Task Force Examines Youth in the Loop Senior and Youth Task Force looked at issues with area

youth in the Loop Business District

University City There was plenty of discussion of University City s youth population in Thursday night s Seniors and Youth Task Force meeting. The Senior and Youth Task Force was created by University City Mayor Shelley Welsch to determine assets that exist in within University City and examine the needs of each group that are currently not being met or fulfilled by the existing assets available, the agenda summarized. The major issue came up at the February 10 meeting of the group, where Joe Edwards, owner of Blueberry Hill and Patrick Liberto, owner of the Meshuggah Café addressed the issue of youths in The Loop and the curfew. Edwards and Liberto both noted at that meeting not all kids who come from the loop live in University City the meeting notes distributed at Thursday say. Concerns center on a small percentage of youths that are disruptive the environment, and how that gives The Loop a negative perception by patrons. Liberto felt that youths have no place to go, with malls discouraging their patronage. The Loop is attractive, he said, because there are clothing and music stores, and salons, with a number catering to younger people. The task force asked Liberto if he had any recommendations, and he suggested that getting kids involved in activities, such as theatre or sports, according to the minutes. Edward stated that curfew was originally 10pm, and the later made earlier, to 9pm. The curfew is in force for youths 16-years-old or younger. A few of the arrests, Edwards said, were of kids who live north of Interstate 70, and who were in the age range of 17 to 19. Edwards also said that The Loop was more dangerous for kids after 9pm. Thursday s guest speakers which included Associate Professor of Social Work Dr. Jack Kirkland of Washington University in St. Louis, and Jason Baucom of the Parks and Recreation Department. You really can't stop young people from going or being where they want to be. That's a terrible dilemma, Kirkland said in his remarks. Kirkland suggested the idea of observing, rather than watch. Assigning concerned citizens, for example about 100 people, to observe youths, to serve as a deterrent for the behavior that Liberto and Edwards talked about at the February 10 meeting. Jen Jensen, one of the task force members suggested bringing back the neighborhood watch. Beverly Sporleder, MSW, one of the attendees suggested the idea of having corners where youths could engage in creative activities, as well as community art schools.

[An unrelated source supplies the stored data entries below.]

-- ==== Sys2Proof/Config.lean ====
section
/-! DEFINITION. What is fixed when the block is built (spec/00_scope.md rule R6, spec/10_state.md
rule R25), and the two parameters the spec leaves OPEN. The values THIS hardware takes stand in
`Sys2Proof.Machine.hw` (Sys2Proof/Machine/Operands.lean); `stepWith` and `execWith`
(Sys2Proof/Machine/Configured.lean) take any configuration as an argument. -/

namespace Sys2Proof

/-- The block's configuration (rules R6 and R25). It is no state: no command reads or writes it. -/
structure Config where
  /-- `SEG0_SHIFT`: the mantissa shift in segment 0, 3 or 4 (rule R145). -/
  seg0Shift : Nat
  /-- `SCAN_LAST_WINDOW`: whether the window that starts at `L − 4` is examined (rule R102). -/
  scanLastWindow : Bool
  /-- `MAX_LEN`: the largest buffer length the block accepts (rule R40). -/
  maxLen : Nat
  /-- `ENC_LANES`: how many samples are encoded in parallel; not observable (rule R151). -/
  encLanes : Nat
  deriving DecidableEq, Repr

/-- The values rule R6 allows. -/
def Config.legal (c : Config) : Bool :=
  (c.seg0Shift == 3 || c.seg0Shift == 4) && decide (17 ≤ c.maxLen) &&
    decide (c.maxLen ≤ 2 ^ 63 - 1) && decide (1 ≤ c.encLanes)

/-- Free value: the OPEN part of `MAX_LEN`. Nothing constrains it (assumption log 6). -/
opaque Config.maxLenFree : Nat

/-- Free value: the OPEN part of `ENC_LANES`. Nothing constrains it (assumption log 7). -/
opaque Config.encLanesFree : Nat

end Sys2Proof
end

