/-- Settles O4: with a command pending, the `perform` move and the empty schedule both perform it. -/
theorem performStepRunsPendingCommand : Obligations.PerformStepRunsPendingCommand := by
  intro s ms i hp
  exact ⟨fun hm => (step_of_moves_cons hm).trans (doPerform_of_pending hp),
    fun hm => (step_of_moves_nil hm).trans (doNoMove_of_pending hp)⟩

/-- Settles O5: the issue is enabled, and the `perform` that follows finds its command pending. -/
theorem streamHeadIsDecodedAndPerformed : Obligations.StreamHeadIsDecodedAndPerformed := by
  intro s ms i rest hm hp hd hb
  have hissue : step s = .next ((s.withMoves (.perform :: ms)).issued i rest) :=
    (step_of_moves_cons hm).trans (doIssue_of_enabled hp hd hb)
  have hperform : step ((s.withMoves (.perform :: ms)).issued i rest) =
      exec i ((s.withMoves ms).issued i rest) :=
    (performStepRunsPendingCommand _ ms i rfl).1 rfl
  refine ⟨hissue, ?_⟩
  calc runSteps 2 s
      = runSteps 1 ((s.withMoves (.perform :: ms)).issued i rest) :=
        runSteps_add ((runSteps_one s).trans hissue) 1
    _ = exec i ((s.withMoves ms).issued i rest) := (runSteps_one _).trans hperform

/-- Settles O7: each move is refused by the check that rule R26, R27 or R72 puts on it. -/
theorem disabledMovesAreRefused : Obligations.DisabledMovesAreRefused := by
  intro s ms
  refine ⟨fun bytes hm hp => ?_, fun bytes hm hp hlen => ?_, fun hm hp => ?_, fun hm hp hs => ?_,
    fun hm hp hd => ?_, fun hm hr => ?_, fun hm hp => ?_⟩ <;> rw [step_of_moves_cons hm]
  · exact doAttach_of_pending bytes hp
  · exact doAttach_of_tooLong hp hlen
  · exact doIssue_of_pending hp
  · exact doIssue_of_empty hp (congrArg decode hs)
  · exact doIssue_of_incomplete hp hd
  · exact doTake_of_noResponse hr
  · exact doPerform_of_nothingPending hp

/-- Settles O9: `take` is enabled where there is a response. -/
theorem takeReturnsTheResponse : Obligations.TakeReturnsTheResponse := by
  intro s ms r hm hr
  exact (step_of_moves_cons hm).trans (doTake_of_resp hr)

/-- Settles O47: the reset state meets the invariant in a block of any configuration. -/
theorem resetStateIsSound : Obligations.ResetStateIsSound := State.reset_invFor hw

end Sys2Proof.Machine
end

section
/-! PROOFS. A response is a function of the command and the buffer (spec/10_state.md rule R21). -/

namespace Sys2Proof.Machine

variable {s t : State}

theorem respond_in_any_state {st : Status} {v : Option Result} (h : respond st v s = .next t)
    (s' : State) : respond st v s' = .next { s' with pending := none, resp := t.resp } := by
  cases respond_next h
  rfl

theorem onBuffer_of_same_buf {k : Memory → Except Fault Response} {s' : State}
    (hb : s'.buf = s.buf) (h : onBuffer k s = .next t) :
    onBuffer k s' = .next { s' with pending := none, resp := t.resp } := by
  obtain ⟨m, r, hm, hk, rfl⟩ := onBuffer_next h
  exact onBuffer_ok (hb.trans hm) hk

/-- Settles O45: a command that reads the buffer answers what it computes from it, and the others answer
what they compute from their operands. -/
theorem responseDependsOnCommandAndBufferAlone :
    Obligations.ResponseDependsOnCommandAndBufferAlone := by
  intro i s s' t hbuf h
  cases i with
  | ulawEnc | ulawEncSeq | pcmUnpack | illegal => exact respond_in_any_state h s'
  | chunkFind | dataExtract | wavToUlaw => exact onBuffer_of_same_buf (hbuf rfl) h

end Sys2Proof.Machine
end

section
/-! PROOFS. The ranges of the encoder's intermediate values (spec/10_state.md rule R29). -/

namespace Sys2Proof.Machine

theorem signBit_cases (x : Sample) : signBit x = 0 ∨ signBit x = 0x80 := by
  unfold signBit
  split
  · exact .inr rfl
  · exact .inl rfl

/-- What the segment is found from is a non-zero byte (rules R143 and R144). -/
theorem biased_shiftRight_range (mag : Nat) : 1 ≤ biased mag >>> 7 ∧ biased mag >>> 7 ≤ 255 := by
  have hm := biased_range mag
  rw [Nat.shiftRight_eq_div_pow]
  omega

/-- Settles O29: the laws of the encoder, each of one step's range. -/
theorem intermediateValuesFitTheirWidths : Obligations.IntermediateValuesFitTheirWidths := by
  intro shift x _
  obtain ⟨hlo, hhi⟩ := biased_range (magnitude x)
  obtain ⟨hone, hbyte⟩ := biased_shiftRight_range (magnitude x)
  exact ⟨signBit_cases x, magnitude_le x, Nat.min_le_right _ _, hlo, hhi, hone, hbyte,
    (segment_bounds hlo hhi).1, mantissa_le _ _ _, Nat.le_of_lt_succ (ulawCode_lt shift x)⟩

end Sys2Proof.Machine
end

section
/-! PROOFS. What the buffer commands compute from an attached buffer, in a block of any configuration
(spec/40_chunk_locator.md rule R100, spec/41_data_extract.md rule R120, spec/43_pipeline.md rule R170). -/

namespace Sys2Proof.Machine

variable {lastWindow : Bool} {bytes : List Byte}

/-- The scan's answer, characterised both ways: the first tag exactly, and NotFound exactly where there is
none (rules R100 and R105). -/
theorem findChunk_eq_some_and_none_iff (lastWindow : Bool) (bytes : List Byte) (id : ChunkId) :
    ∃ o, findChunk lastWindow (memoryOf bytes) id = .ok o ∧
      (∀ i, o = some i ↔ firstTagAt lastWindow bytes id i) ∧
      (o = none ↔ noTag lastWindow bytes id) := by
  obtain ⟨o, ho, hsome, hnone⟩ := findChunk_memoryOf lastWindow bytes id
  refine ⟨o, ho, fun i => ⟨hsome i, fun hfirst => ?_⟩, hnone, fun hno => ?_⟩
  · exact Except.ok.inj (ho.symm.trans (findChunk_of_first hfirst))
  · exact Except.ok.inj (ho.symm.trans (findChunk_of_noTag hno))

/-! ### The extractor's three answers -/

theorem extractData_of_noTag (h : noTag lastWindow bytes tagData) :
    extractData lastWindow (memoryOf bytes) = .ok (.failed .chunkNotFound) := by
  obtain ⟨-, hx⟩ | ⟨o, ⟨hc, ht, -⟩, -⟩ := extractData_memoryOf lastWindow bytes
  · exact hx
  · exact absurd ht (h o hc)

/-- With the first tag given, one comparison decides: where the size field does not fit, the payload does
not fit either (rules R121, R123 and R205). -/
theorem extractData_of_first {o : Nat} (h : firstTagAt lastWindow bytes tagData o) :
    extractData lastWindow (memoryOf bytes) =
      if bytes.length < o + 8 + sizeAt bytes (o + 4) then .ok (.failed .truncatedPayload)
      else .ok (.payload (o + 8) (sizeAt bytes (o + 4))) := by
  obtain ⟨hno, -⟩ | ⟨o', h', hcases⟩ := extractData_memoryOf lastWindow bytes
  · exact absurd h.2.1 (hno o h.1)
  · obtain rfl := firstTagAt_unique h h'
    obtain ⟨hshort, hx⟩ | ⟨-, hpast, hx⟩ | ⟨hin, hx⟩ := hcases
    · rw [hx, if_pos (by omega)]
    · rw [hx, if_pos hpast]
    · rw [hx, if_neg (Nat.not_lt.2 hin)]

theorem extractData_of_truncated {o : Nat} (h : firstTagAt lastWindow bytes tagData o)
    (ht : bytes.length < o + 8 ∨ bytes.length < o + 8 + sizeAt bytes (o + 4)) :
    extractData lastWindow (memoryOf bytes) = .ok (.failed .truncatedPayload) := by
  rw [extractData_of_first h, if_pos (by omega)]

theorem extractData_of_inside {o : Nat} (h : firstTagAt lastWindow bytes tagData o)
    (hin : o + 8 + sizeAt bytes (o + 4) ≤ bytes.length) :
    extractData lastWindow (memoryOf bytes) = .ok (.payload (o + 8) (sizeAt bytes (o + 4))) := by
  rw [extractData_of_first h, if_neg (Nat.not_lt.2 hin)]

/-! ### The samples of a payload -/

theorem byteVal_of_getElem? {a : Nat} {b : Byte} (h : bytes[a]? = some b) :
    byteVal bytes a = b.toNat := by
  simp [byteVal, List.getD_eq_getElem?_getD, h]

theorem getElem?_of_slice {start size k : Nat} {b : Byte}
    (h : ((bytes.drop start).take size)[k]? = some b) : bytes[start + k]? = some b := by
  rw [List.getElem?_take, Option.ite_none_right_eq_some, List.getElem?_drop] at h
  exact h.2

/-- The samples of the payload `buf[start, start + size)` (rule R170). -/
theorem unpack_slice_length {start size : Nat} (hin : start + size ≤ bytes.length) :
    (unpack ((bytes.drop start).take size)).length = size / 2 := by
  rw [unpack_length, List.length_take, List.length_drop]
  congr 1
  omega

/-- Sample `k` is the value of its little-endian pair in the buffer (rules R60 and R61). -/
theorem unpack_slice_toInt {start size k : Nat} {x : Sample}
    (h : (unpack ((bytes.drop start).take size))[k]? = some x) :
    x.toInt = sext16 (byteVal bytes (start + 2 * k) + 256 * byteVal bytes (start + 2 * k + 1)) := by
  obtain ⟨lo, hi, hlo, hhi, rfl⟩ := unpack_getElem? _ k x h
  rw [toInt_eq_sext16, sampleOf_toNat, byteVal_of_getElem? (getElem?_of_slice hlo), Nat.add_assoc,
    byteVal_of_getElem? (getElem?_of_slice hhi)]
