-- ==== Sys2Proof/Syntax.lean ====
section
/-! DEFINITION. The five commands of the block (spec/30_encoding.md R59; opcode_table.json), one
constructor a row. A command has no operand field: every operand is a whole register of the window,
read when the command runs (R58, R61). -/

namespace Sys2Proof

/-- The commands a CMD write can select (R59). -/
inductive Instr where
  /-- ENCODE, word 0x00000001 (40_encoder.md R66). -/
  | encode
  /-- DECODE_RAW, word 0x00000002 (41_decoder.md R85). -/
  | decodeRaw
  /-- ACC_INIT, word 0x00000003 (42_accumulator.md R100). -/
  | accInit
  /-- ACC_RESET, word 0x00000004 (42_accumulator.md R101). -/
  | accReset
  /-- ACC_APPEND, word 0x00000005 (42_accumulator.md R102). -/
  | accAppend
deriving DecidableEq, Repr

end Sys2Proof
end

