-- ==== Sys2Proof/Machine/Accumulator.lean ====
section
/-! DEFINITION. ACC_INIT, ACC_RESET and ACC_APPEND (spec/42_accumulator.md R100 to R117). -/

namespace Sys2Proof.Machine

/-- ACC_INIT (42_accumulator.md R100). It touches no memory. -/
def execAccInit (s : State) : Host.Outcome State Fault Refusal :=
  match initCheck s.regs with
  | some e => .next (s.raise e)
  | none => .next { s with regs := (s.regs.bindBuffer s.regs.dstAddr s.regs.dstCap).finish .none .ok }

/-- ACC_RESET (42_accumulator.md R101). It touches no memory. -/
def execAccReset (s : State) : Host.Outcome State Fault Refusal :=
  match resetCheck s.regs with
  | some e => .next (s.raise e)
  | none => .next { s with regs := (s.regs.setIdx 0).finish .none .ok }

/-- The offset of the first delimiter of the chunk, reading in ascending order and no further
(42_accumulator.md R105). `left` chunk bytes remain, the next at offset `k`. -/
def findDelimiter (src : Region) : (left k : Nat) → DataPort → Run Empty (Option Nat)
  | 0, _, p => .ok none p
  | left + 1, k, p =>
    (memRead (src.base.toNat + k) p).bind fun b p =>
      if b = Config.delimiter then .ok (some k) p else findDelimiter src left (k + 1) p

/-- The copy of chunk bytes to the working buffer at address `target` up, in ascending order
(42_accumulator.md R107). `left` bytes remain, the next at offset `k`. -/
def copyChunk (src : Region) (target : Nat) : (left k : Nat) → DataPort → Run Empty Unit
  | 0, _, p => .ok () p
  | left + 1, k, p =>
    (memRead (src.base.toNat + k) p).bind fun b p =>
      (memWrite (target + k) b p).bind fun _ p => copyChunk src target left (k + 1) p

/-- The decoder unit over the working buffer, its output written over its input (42_accumulator.md
R111). -/
def decodeInPlace (base m : Nat) (p : DataPort) : Run Empty (Cobs.DecStatus × Nat) :=
  runDecoder m (fun k => memRead (base + k)) (fun k v => memWrite (base + k) v) p

/-- How ACC_APPEND ends without a delimiter, or with the bytes before it not fitting: registers and
remainder (42_accumulator.md R108, R109, R110). -/
def State.endAppend (s : State) (p : DataPort) (idx res remAddr remLen : Nat) (o : OutCode) : State :=
  { s with port := (remAddrOf remAddr p).2
           regs := (((s.regs.setIdx idx).setResLen res).setRem (remAddrOf remAddr p).1 remLen).finish .none o }

/-- ACC_APPEND on a chunk without a delimiter (42_accumulator.md R106 to R109). -/
def appendWhole (s : State) (p : DataPort) : Host.Outcome State Fault Refusal :=
  let src := s.regs.srcRegion
  let a := src.base.toNat
  let len := src.len.toNat
  let idx := s.regs.accIdx.toNat
  if idx + len < s.regs.accCap.toNat then
    match copyChunk src (s.regs.accBase.toNat + idx) len 0 p with
    | .ok _ p => .next (s.endAppend p (idx + len) 0 (a + len) 0 .consumed)
    | .stop f => .fault f
  else .next (s.endAppend p 0 0 a len .overflow)

/-- The buffered block of `m` bytes is decoded in place and the accumulator emptied
(42_accumulator.md R111, R112, R113). -/
def appendDecode (s : State) (m remAddr remLen : Nat) (p : DataPort) : Host.Outcome State Fault Refusal :=
  let base := s.regs.accBase.toNat
  match decodeInPlace base m p with
  | .ok (.ok, o) p => .next (s.endAppend (p.unspecified (base + o) (m - o)) 0 o remAddr remLen .frameReady)
  | .ok (.malformed, _) p => .next (s.endAppend (p.unspecified base m) 0 0 remAddr remLen .decodeFailed)
  | .stop f => .fault f

/-- ACC_APPEND on a chunk with its first delimiter at offset `d` (42_accumulator.md R106, R107, R110 to
R113, R115). -/
def appendDelimited (s : State) (d : Nat) (p : DataPort) : Host.Outcome State Fault Refusal :=
  let src := s.regs.srcRegion
  let remAddr := src.base.toNat + d + 1
  let remLen := src.len.toNat - d - 1
  let idx := s.regs.accIdx.toNat
  if idx + d < s.regs.accCap.toNat then
    match copyChunk src (s.regs.accBase.toNat + idx) d 0 p with
    | .ok _ p => appendDecode s (idx + d) remAddr remLen p
    | .stop f => .fault f
  else .next (s.endAppend p 0 0 remAddr remLen .overflow)

/-- ACC_APPEND (42_accumulator.md R102). An empty chunk is CONSUMED with no state change (R104). -/
def execAccAppend (s : State) : Host.Outcome State Fault Refusal :=
  match appendCheck s.regs with
  | some e => .next (s.raise e)
  | none =>
    let src := s.regs.srcRegion
    if src.len.toNat = 0 then
      .next (s.endAppend s.port s.regs.accIdx.toNat 0 src.base.toNat 0 .consumed)
    else if s.port.platform.namesDevice (accessRegions .accAppend s.regs) then .refused .sideEffectRegion
    else
      match findDelimiter src src.len.toNat 0 s.port with
      | .ok none p => appendWhole s p
      | .ok (some d) p => appendDelimited s d p
      | .stop f => .fault f

end Sys2Proof.Machine
end

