/-- What a command's result cannot depend on (20_memory.md R45, reads; 42_accumulator.md R117): two states
that differ only in bytes outside the regions the command may read end with the same registers. -/
def Obligations.ResultDependsOnReadRegionsOnly : Prop :=
  ∀ (i : Instr) (s t : State) (m : List Host.Cell),
    (∀ r ∈ commandReads i s.regs, ∀ a, r.contains a = true →
      ({ s.port with mem := m } : DataPort).byteAt a = s.port.byteAt a) →
    exec i s = .next t →
    ∃ u, exec i { s with port := { s.port with mem := m } } = .next u ∧ u.regs = t.regs

/-- Who writes the accumulator's binding (10_state.md R29, R30; 60_exceptions.md R124): a step that changes
ACC_BASE, ACC_CAP or ACC_VALID is a hardware reset or a CMD write of ACC_INIT. -/
def Obligations.OnlyInitAndResetRebind : Prop :=
  ∀ (s t : State) (op : HostOp) (rest : List HostOp), s.pending = op :: rest → step s = .next t →
    (t.regs.accBase ≠ s.regs.accBase ∨ t.regs.accCap ≠ s.regs.accCap ∨
      t.regs.status.accValid ≠ s.regs.status.accValid) →
    op.resets = true ∨
      ∃ v, op.writesCmd = some v ∧
        decode (wordBytes (v.resolve { s with pending := rest }).1) = .instr .accInit

/-- 10_state.md R23, "Writing CMD is the only way a command starts": any other transaction that is no
hardware reset leaves every result register and the accumulator's registers alone, and a register access
leaves data memory alone. -/
def Obligations.OnlyCmdWritesRunCommands : Prop :=
  ∀ (s t : State) (op : HostOp) (rest : List HostOp), s.pending = op :: rest → step s = .next t →
    op.writesCmd = none → op.resets = false →
    (∀ n : RegName, n ∉ [RegName.srcAddr, .srcLen, .dstAddr, .dstCap] → t.regs.read n = s.regs.read n) ∧
      ((∀ a bytes, op ≠ .store a bytes) → t.port.mem = s.port.mem)

/-- A host store between commands puts its bytes into data memory, where the next command finds them, and
touches no register (20_memory.md R51, R54). -/
def Obligations.HostStoreIsSeen : Prop :=
  ∀ (s : State) (rest : List HostOp) (a : Word) (bytes : List Byte),
    s.pending = .store a bytes :: rest → a.toNat + bytes.length ≤ 2 ^ 32 →
    s.port.AdmitsRange a.toNat bytes.length → s.port.platform.deviceIn a.toNat bytes.length = false →
    ∃ t, step s = .next t ∧ t.port.bytesAt a.toNat bytes.length = bytes ∧
      s.SameOutside t a.toNat bytes.length ∧ t.regs = s.regs ∧ t.pending = rest

/-- The model's form of a hardware reset during a command (log 10; 70_reset_and_hazards.md R147;
20_memory.md R45): the command is abandoned, the registers take their reset values, every byte of its write
footprint is a free value of its own, and every byte outside it reads as before. That a command which its
checks refuse has no footprint, so that no byte changes, is the model's reading of R45 (log 10), not R147. -/
def Obligations.ResetDuringCommandAbandonsIt : Prop :=
  ∀ (s : State) (i : Instr) (rest : List HostOp), s.pending = .cmdReset (.lit (encode i)) :: rest →
    (commandCheck i s.regs = none → s.port.platform.namesDevice (accessRegions i s.regs) = false) →
    ∃ t, step s = .next t ∧ t.regs = Regs.reset ∧ s.SameOutsideFootprint t (writeFootprint i s.regs) ∧
      (∀ r, writeFootprint i s.regs = some r →
        ∀ k, k < r.len.toNat →
          t.port.byteAt (r.base.toNat + k) = Config.freeByte (s.port.draws + k)) ∧
      t.pending = rest ∧ t.seen = s.seen

/-- The model's form of a race (log 9; 20_memory.md R52): at the end of a command another agent interfered
with, every byte of its write footprint is a free value and every byte outside it reads as before. -/
def Obligations.RacedCommandLeavesFreeFootprint : Prop :=
  ∀ (s t : State) (i : Instr) (rest : List HostOp), s.pending = .cmdRaced (.lit (encode i)) :: rest →
    step s = .next t →
    s.SameOutsideFootprint t (writeFootprint i s.regs) ∧ t.port.raced = false ∧
      ∀ r, writeFootprint i s.regs = some r →
        ∃ n, s.port.draws ≤ n ∧
          ∀ k, k < r.len.toNat → t.port.byteAt (r.base.toNat + k) = Config.freeByte (n + k)

/-- 20_memory.md R48, 93_implementation_defined.md U4: a command that would touch a region with side effects
is given no meaning, once its checks have passed. -/
def Obligations.SideEffectRegionIsRefused : Prop :=
  ∀ (s : State) (i : Instr), commandCheck i s.regs = none →
    s.port.platform.namesDevice (accessRegions i s.regs) = true →
    exec i s = .refused .sideEffectRegion
end

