/-- Every chained block holds 254 payload bytes and has payload after it. -/
theorem chainedBlocks_le (P : List Byte) : 254 * chainedBlocks P ≤ P.length - 1 := by
  induction P using block_induction with
  | last D zeroFree hD => simp [chainedBlocks_last zeroFree hD]
  | full D R zeroFree hD hR ih =>
    have := List.length_pos_of_ne_nil hR
    rw [chainedBlocks_full zeroFree hD hR, List.length_append]
    omega
  | zero D R zeroFree hD ih =>
    rw [chainedBlocks_zero zeroFree hD, List.length_append, List.length_cons]
    omega

/-- Without a zero, every block but the last is chained. -/
theorem length_le_of_zeroFree (P : List Byte) (zeroFree : (0x00 : Byte) ∉ P) :
    P.length ≤ 254 * (chainedBlocks P + 1) := by
  induction P using block_induction with
  | last D _ hD => omega
  | full D R hzero hD hR ih =>
    have := ih fun h => zeroFree (List.mem_append_right D h)
    rw [chainedBlocks_full hzero hD hR, List.length_append]
    omega
  | zero D R => simp at zeroFree

/-- Settles O41, from the number of chained blocks and its two bounds. -/
theorem stuffedLength : Obligations.StuffedLength := by
  refine ⟨rfl, fun P => ⟨length_stuff P, fun nonempty => ?_, fun nonempty zeroFree => ?_⟩⟩
  · have := chainedBlocks_le P
    rw [length_stuff]
    omega
  · have := chainedBlocks_le P
    have := length_le_of_zeroFree P zeroFree
    rw [length_stuff]
    omega

/-- Settles O42: a full block, then the last block `x`, or a zero and the empty last block. -/
theorem stuffAtTheBlockBoundary : Obligations.StuffAtTheBlockBoundary := by
  refine ⟨rfl, fun D x hD zeroFree hx => ⟨?_, ?_, ?_⟩⟩
  · rw [stuff_last zeroFree hD.le, hD]
    rfl
  · rw [stuff_full zeroFree hD (List.cons_ne_nil _ _), stuff_last (by simpa using hx.symm) (by simp)]
    rfl
  · rw [stuff_full zeroFree hD (List.cons_ne_nil _ _)]
    rfl

/-! ### `Stuff(P)` holds no zero -/

theorem zero_notMem_stuff (P : List Byte) : (0x00 : Byte) ∉ stuff P := by
  induction P using block_induction with
  | last D zeroFree hD =>
    rw [stuff_last zeroFree hD]
    exact List.not_mem_cons_of_ne_of_not_mem (code_ne_zero hD).symm zeroFree
  | full D R zeroFree hD hR ih =>
    rw [stuff_full zeroFree hD hR]
    exact List.not_mem_cons_of_ne_of_not_mem (by decide) fun h => (List.mem_append.mp h).elim zeroFree ih
  | zero D R zeroFree hD ih =>
    rw [stuff_zero zeroFree hD]
    exact List.not_mem_cons_of_ne_of_not_mem (code_ne_zero hD.le).symm
      fun h => (List.mem_append.mp h).elim zeroFree ih

/-- Settles O40: the delimiter search passes over `Stuff(P)` and stops at the sentinel. -/
theorem stuffedBytesAreZeroFree : Obligations.StuffedBytesAreZeroFree := by
  intro P
  have passed : (stuff P).findIdx? (fun b => b == 0x00) = none := by
    rw [List.findIdx?_eq_none_iff]
    intro b hb
    simpa using ne_of_mem_of_not_mem hb (zero_notMem_stuff P)
  refine ⟨zero_notMem_stuff P, ?_, length_encodeOut P⟩
  rw [delimiterOffset, encodeOut, List.findIdx?_append, passed]
  simp [List.findIdx?_cons]

/-- `Stuff(P)` starts with a code byte, which is not zero. -/
theorem exists_stuff_eq_cons (P : List Byte) : ∃ c T, c ≠ 0x00 ∧ stuff P = c :: T := by
  obtain ⟨c, T, h⟩ := List.exists_cons_of_length_pos (l := stuff P) (by rw [length_stuff]; omega)
  exact ⟨c, T, fun zero => zero_notMem_stuff P (by simp [h, zero]), h⟩

/-! ### `Encode(P)`, block by block -/

section Blocks
variable {D : List Byte} (zeroFree : (0x00 : Byte) ∉ D)
include zeroFree

theorem encodeOut_last (hD : D.length ≤ 254) : encodeOut D = BitVec.ofNat 8 (D.length + 1) :: (D ++ [0x00]) := by
  rw [encodeOut, stuff_last zeroFree hD, List.cons_append]

theorem encodeOut_full (hD : D.length = 254) {R : List Byte} (hR : R ≠ []) :
    encodeOut (D ++ R) = 0xFF :: (D ++ encodeOut R) := by
  rw [encodeOut, stuff_full zeroFree hD hR, List.cons_append, List.append_assoc, encodeOut]

theorem encodeOut_zero (hD : D.length < 254) (R : List Byte) :
    encodeOut (D ++ 0x00 :: R) = BitVec.ofNat 8 (D.length + 1) :: (D ++ encodeOut R) := by
  rw [encodeOut, stuff_zero zeroFree hD, List.cons_append, List.append_assoc, encodeOut]

end Blocks

/-! ### Decoding inverts encoding -/

theorem implicitZero_chainCode : implicitZero (some 0xFF) = [] := rfl
theorem implicitZero_code {k : Nat} (hk : k < 254) : implicitZero (some (BitVec.ofNat 8 (k + 1))) = [0x00] :=
  if_pos ⟨nofun, fun h => code_ne_chainCode hk (Option.some.inj h)⟩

Another issue addressed dealt with youths not utilizing the Centennial Commons. Jason Baucom mentioned that the Centennial Commons requires a resident or nonresident ID to use the Commons, and the costs vary. He also added that the Commons has tried many approaches to get youths into the Commons, but concedes that it has been difficult. After the speakers, there was discussion about the survey they are planning to distribute, and how the collection process would work. Clayton Ware of the Adult Education suggested the idea of Using Survey Monkey, a popular online survey software for collection. Afterwards the task force approved the meeting minutes from January 6 and February 10, and adjourned. The next task force meeting is scheduled for April 4 at 6:30 in the EOC Room of City Hall.